**MATERIAL SUPPLIED**
/-- What decodes is well formed and encodes to the same word. That each word has one reading is the model's choice where
the spec gives it two rows or no word form: an 80-bit word with bit 28 set (log entry 5), a command's byte (log
entry 2). -/
def Obligations.EncodeOfDecodeIsTheWord : Prop :=
  ∀ (w : List Byte) (i : Instr), decodeBytes w = .ok i → i.wellFormed = true ∧ encode i = w

/-- A step performs the decoded instruction of the word the host issues next, and takes the move off its list; with
no move pending nothing changes (R10; the list is the model's, log entry 1). -/
def Obligations.StepRunsTheIssuedInstruction : Prop :=
  (∀ (s : State) (w : List Byte) (ms : List HostMove) (i : Instr),
      s.pending = .issue w :: ms → decodeBytes w = .ok i → step s = exec i { s with pending := ms }) ∧
    (∀ (s : State) (nbits w : Nat) (i : Instr),
      decodeTableWord nbits w = some i → step (s.withFetchWord nbits w) = exec i s) ∧
    ∀ s : State, s.pending = [] → step s = .next s

/-- The host's port writes change the register they name and nothing else; a read of anything the block has changes
nothing (R23, R31). -/
def Obligations.HostRegisterMovesDoOneThing : Prop :=
  ∀ s : State,
    (∀ v, hostMove (.write (.sync v)) s = .next { s with sync := v }) ∧
    (∀ v, hostMove (.write (.addr v)) s = .next { s with addr := v }) ∧
    (∀ v, hostMove (.write (.reg v)) s = .next { s with reg := v }) ∧
    (∀ v, hostMove (.write (.ereg v)) s = .next { s with ereg := v }) ∧
    (∀ v, hostMove (.write (.wval v)) s = .next { s with wval := v }) ∧
    (∀ v, hostMove (.write (.ilen v)) s = .next { s with ilen := v }) ∧
    (∀ v, hostMove (.write (.irun v)) s = .next { s with irun := v }) ∧
    (∀ v, hostMove (.write (.ihold v)) s = .next { s with ihold := v }) ∧
    (∀ v, hostMove (.write (.rsense v)) s = .next { s with rsense := v }) ∧
    (∀ v, hostMove (.write (.hsin v)) s = .next { s with hsin := v }) ∧
    ∀ p : ReadPort, (∀ i, p = .ibuf i → i < 16) → (∀ i, p = .obuf i → i < 10) → hostMove (.read p) s = .next s

/-- The host's buffer writes (R30, R58): the bytes given and no others; `WRB` also sets ILEN. -/
def Obligations.HostBufferMovesStoreTheirBytes : Prop :=
  ∀ s : State, s.ibuf.wf = true →
    (∀ i b, i < 16 → ∃ m, hostMove (.writeByte i b) s = .next { s with ibuf := m } ∧
      m.read i = b ∧ ∀ j, j ≠ i → m.read j = s.ibuf.read j) ∧
    ∀ bs : List Byte, bs.length ≤ 16 →
      ∃ m, hostMove (.writeBytes bs) s = .next { s with ibuf := m, ilen := BitVec.ofNat 5 bs.length } ∧
        m.readSeq 0 bs.length = bs ∧ ∀ j, bs.length ≤ j → m.read j = s.ibuf.read j

/-- A host read gives the register or buffer byte it names, as an unsigned value (R23, R103; that it is one 32-bit
value is the model's form, log entry 10). -/
def Obligations.HostReadsGiveTheValueTheyName : Prop :=
  ∀ s : State,
    (s.portRead .sync).toNat = s.sync.toNat ∧ (s.portRead .addr).toNat = s.addr.toNat ∧
    (s.portRead .reg).toNat = s.reg.toNat ∧ (s.portRead .ereg).toNat = s.ereg.toNat ∧
    (s.portRead .wval).toNat = s.wval.toNat ∧ (s.portRead .ilen).toNat = s.ilen.toNat ∧
    (s.portRead .irun).toNat = s.irun.toNat ∧ (s.portRead .ihold).toNat = s.ihold.toNat ∧
    (s.portRead .rsense).toNat = s.rsense.toNat ∧ (s.portRead .hsin).toNat = s.hsin.toNat ∧
    (s.portRead .crc).toNat = s.crc.toNat ∧ (s.portRead .olen).toNat = s.olen.toNat ∧
    (s.portRead .rval).toNat = s.rval.toNat ∧ (s.portRead .rvalid).toNat = s.rvalid.toNat ∧
    (s.portRead .qrun).toNat = s.qrun.toNat ∧ (s.portRead .qhold).toNat = s.qhold.toNat ∧
    (s.portRead .qhs).toNat = s.qhs.toNat ∧ (s.portRead .err).toNat = s.err.toNat ∧
    (∀ i, i < 16 → (s.portRead (.ibuf i)).toNat = (s.ibuf.read i).toNat) ∧
    ∀ i, i < 10 → (s.portRead (.obuf i)).toNat = (s.obuf.read i).toNat

/-- The host hands OBUF[0..OLEN-1] to the transport (R103): whatever operation built them, those bytes and no others
are sent, and nothing else changes (the record of what was sent is the model's, log entry 19). -/
def Obligations.SendHandsOverTheResultSequence : Prop :=
  ∀ s : State,
    hostMove .send s = .next { s with sent := s.sent ++ [s.obuf.readSeq 0 s.olen.toNat] } ∧
    (s.obuf.wf = true →
      (s.ilen.toNat ≤ 8 →
        (runMoves [.issue (encode .stuff), .send] s).sent = s.sent ++ [stuff (s.ibuf.readSeq 0 s.ilen.toNat)]) ∧
      (runMoves [.issue (encode .encrd), .send] s).sent = s.sent ++ [frame4 s.sync s.addr (readRegByte s.reg)] ∧
      (runMoves [.issue (encode .encwr), .send] s).sent =
        s.sent ++ [frame8 s.sync s.addr (writeRegByte s.reg) s.wval])

/-- Where the machine stops: a buffer byte that does not exist (R28), a word that is no row of the table. -/
def Obligations.ImpossibleHostMovesStopByName : Prop :=
  ∀ s : State,
    (∀ i b, 16 ≤ i → hostMove (.writeByte i b) s = .fault (.noSuchByte .ibuf i)) ∧
    (∀ bs : List Byte, 16 < bs.length → hostMove (.writeBytes bs) s = .fault (.noSuchByte .ibuf 16)) ∧
    (∀ i, 16 ≤ i → hostMove (.read (.ibuf i)) s = .fault (.noSuchByte .ibuf i)) ∧
    (∀ i, 10 ≤ i → hostMove (.read (.obuf i)) s = .fault (.noSuchByte .obuf i)) ∧
    ∀ w e, decodeBytes w = .error e → hostMove (.issue w) s = .refused (.undecodable e)

/-- A host that keeps to the block's ports never stops it: the step is total (R10). That a step takes one move off the
pending list, a reset move included, is the model's choice (log entry 1). -/
def Obligations.DrivenHostNeverStopsTheMachine : Prop :=
  ∀ s : State, s.driven = true →
    ∃ t, step s = .next t ∧ t.driven = true ∧ t.pending = s.pending.tail

/-! ### The operations -/

/-- R64. -/
def Obligations.Crc8WritesTheChecksumOfTheInput : Prop :=
  decodeTableWord 8 0b000 = some .crc8 ∧
  ∀ s : State,
    (s.ilen.toNat ≤ 16 →
      exec .crc8 s = .next { s with crc := crc8 (s.ibuf.readSeq 0 s.ilen.toNat), err := 0 }) ∧
    (16 < s.ilen.toNat → exec .crc8 s = .next { s with err := 3 })

/-- R70. -/
def Obligations.StuffWritesTheWireBytesOfTheInput : Prop :=
  decodeTableWord 8 0b001 = some .stuff ∧
  ∀ s : State, s.obuf.wf = true →
    (s.ilen.toNat ≤ 8 →
      ∃ m, exec .stuff s =
          .next { s with obuf := m, olen := BitVec.ofNat 4 ((10 * s.ilen.toNat + 7) / 8), err := 0 } ∧
        (stuff (s.ibuf.readSeq 0 s.ilen.toNat)).length = (10 * s.ilen.toNat + 7) / 8 ∧
        holdsResult s.obuf m (stuff (s.ibuf.readSeq 0 s.ilen.toNat))) ∧
    (8 < s.ilen.toNat → exec .stuff s = .next { s with err := 3 })

/-- R72. -/
def Obligations.EncrdBuildsTheReadRequest : Prop :=
  decodeTableWord 8 0b010 = some .encrd ∧
  ∀ s : State, s.obuf.wf = true →
    ∃ m, exec .encrd s =
        .next { s with crc := crc8 [s.sync, s.addr, s.reg.setWidth 8], obuf := m, olen := 5, err := 0 } ∧
      holdsResult s.obuf m (frame4 s.sync s.addr (s.reg.setWidth 8))

/-- R74. -/
def Obligations.EncwrBuildsTheWriteRequest : Prop :=
  decodeTableWord 8 0b011 = some .encwr ∧
  ∀ s : State, s.obuf.wf = true →
    ∃ m, exec .encwr s =
        .next { s with
          crc := crc8 [s.sync, s.addr, s.reg.setWidth 8 ||| 0x80, s.wval.extractLsb' 24 8, s.wval.extractLsb' 16 8,
            s.wval.extractLsb' 8 8, s.wval.extractLsb' 0 8]
          obuf := m, olen := 10, err := 0 } ∧
      m.readSeq 0 10 = frame8 s.sync s.addr (s.reg.setWidth 8 ||| 0x80) s.wval ∧
      ∀ j, 10 ≤ j → m.read j = s.obuf.read j

/-- R77. -/
def Obligations.DecrdAcceptsOrAnswersNoValue : Prop :=
  decodeTableWord 8 0b100 = some .decrd ∧
  ∀ s : State,
    (s.ilen.toNat ≠ 10 → exec .decrd s = .next { s with rvalid := 0, rval := 0, err := 1 }) ∧
    (∀ v, s.ilen.toNat = 10 → decodeResponse (s.ibuf.readSeq 0 10) s.sync s.addr s.ereg = some v →
      exec .decrd s = .next { s with rval := v, rvalid := 1, err := 0 }) ∧
    (s.ilen.toNat = 10 → decodeResponse (s.ibuf.readSeq 0 10) s.sync s.addr s.ereg = none →
      exec .decrd s = .next { s with rvalid := 0, rval := 0, err := 1 })

/-- R84. -/
def Obligations.QuantWritesTheCodeAndItsMode : Prop :=
  decodeTableWord 8 0b101 = some .quant ∧
  ∀ s : State, exec .quant s =
    .next { s with qrun := quantize s.irun s.rsense s.hsin, qhs := s.hsin, err := 0 }

/-- R85, R86. -/
def Obligations.QselChoosesTheModeAndQuantizesBoth : Prop :=
  decodeTableWord 8 0b110 = some .qsel ∧
  ∀ s : State,
    (s.irun.toNat < s.ihold.toNat → exec .qsel s = .next { s with err := 4 }) ∧
    (s.ihold.toNat ≤ s.irun.toNat →
      (quantize s.irun s.rsense 0).toNat < 16 → (quantize s.ihold s.rsense 0).toNat < 16 →
      exec .qsel s = .next { s with
        qrun := quantize s.irun s.rsense 1, qhold := quantize s.ihold s.rsense 1, qhs := 1, err := 0 }) ∧
    (s.ihold.toNat ≤ s.irun.toNat →
      (16 ≤ (quantize s.irun s.rsense 0).toNat ∨ 16 ≤ (quantize s.ihold s.rsense 0).toNat) →
      exec .qsel s = .next { s with
        qrun := quantize s.irun s.rsense 0, qhold := quantize s.ihold s.rsense 0, qhs := 0, err := 0 })

/-- R56 (a): the reserved code changes nothing but ERR. -/
def Obligations.ReservedCodeRaisesIllegalOp : Prop :=
  decodeTableWord 8 0b111 = some .reserved111 ∧
  ∀ s : State, exec .reserved111 s = .next { s with err := 2 }

/-- R92. -/
def Obligations.RaiseWritesOnlyWhatTheConditionNames : Prop :=
  ∀ s : State,
    raise .noValue s = { s with rvalid := 0, rval := 0, err := 1 } ∧
    raise .illegalOp s = { s with err := 2 } ∧
    raise .illegalOperand s = { s with err := 3 } ∧
    raise .preconditionViolation s = { s with err := 4 }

**TASK**
The answer must be every line from the records above that contains "fault".

**RESULT OF THE EXERCISE**
    (∀ i b, 16 ≤ i → hostMove (.writeByte i b) s = .fault (.noSuchByte .ibuf i)) ∧
    (∀ bs : List Byte, 16 < bs.length → hostMove (.writeBytes bs) s = .fault (.noSuchByte .ibuf 16)) ∧
    (∀ i, 16 ≤ i → hostMove (.read (.ibuf i)) s = .fault (.noSuchByte .ibuf i)) ∧
    (∀ i, 10 ≤ i → hostMove (.read (.obuf i)) s = .fault (.noSuchByte .obuf i)) ∧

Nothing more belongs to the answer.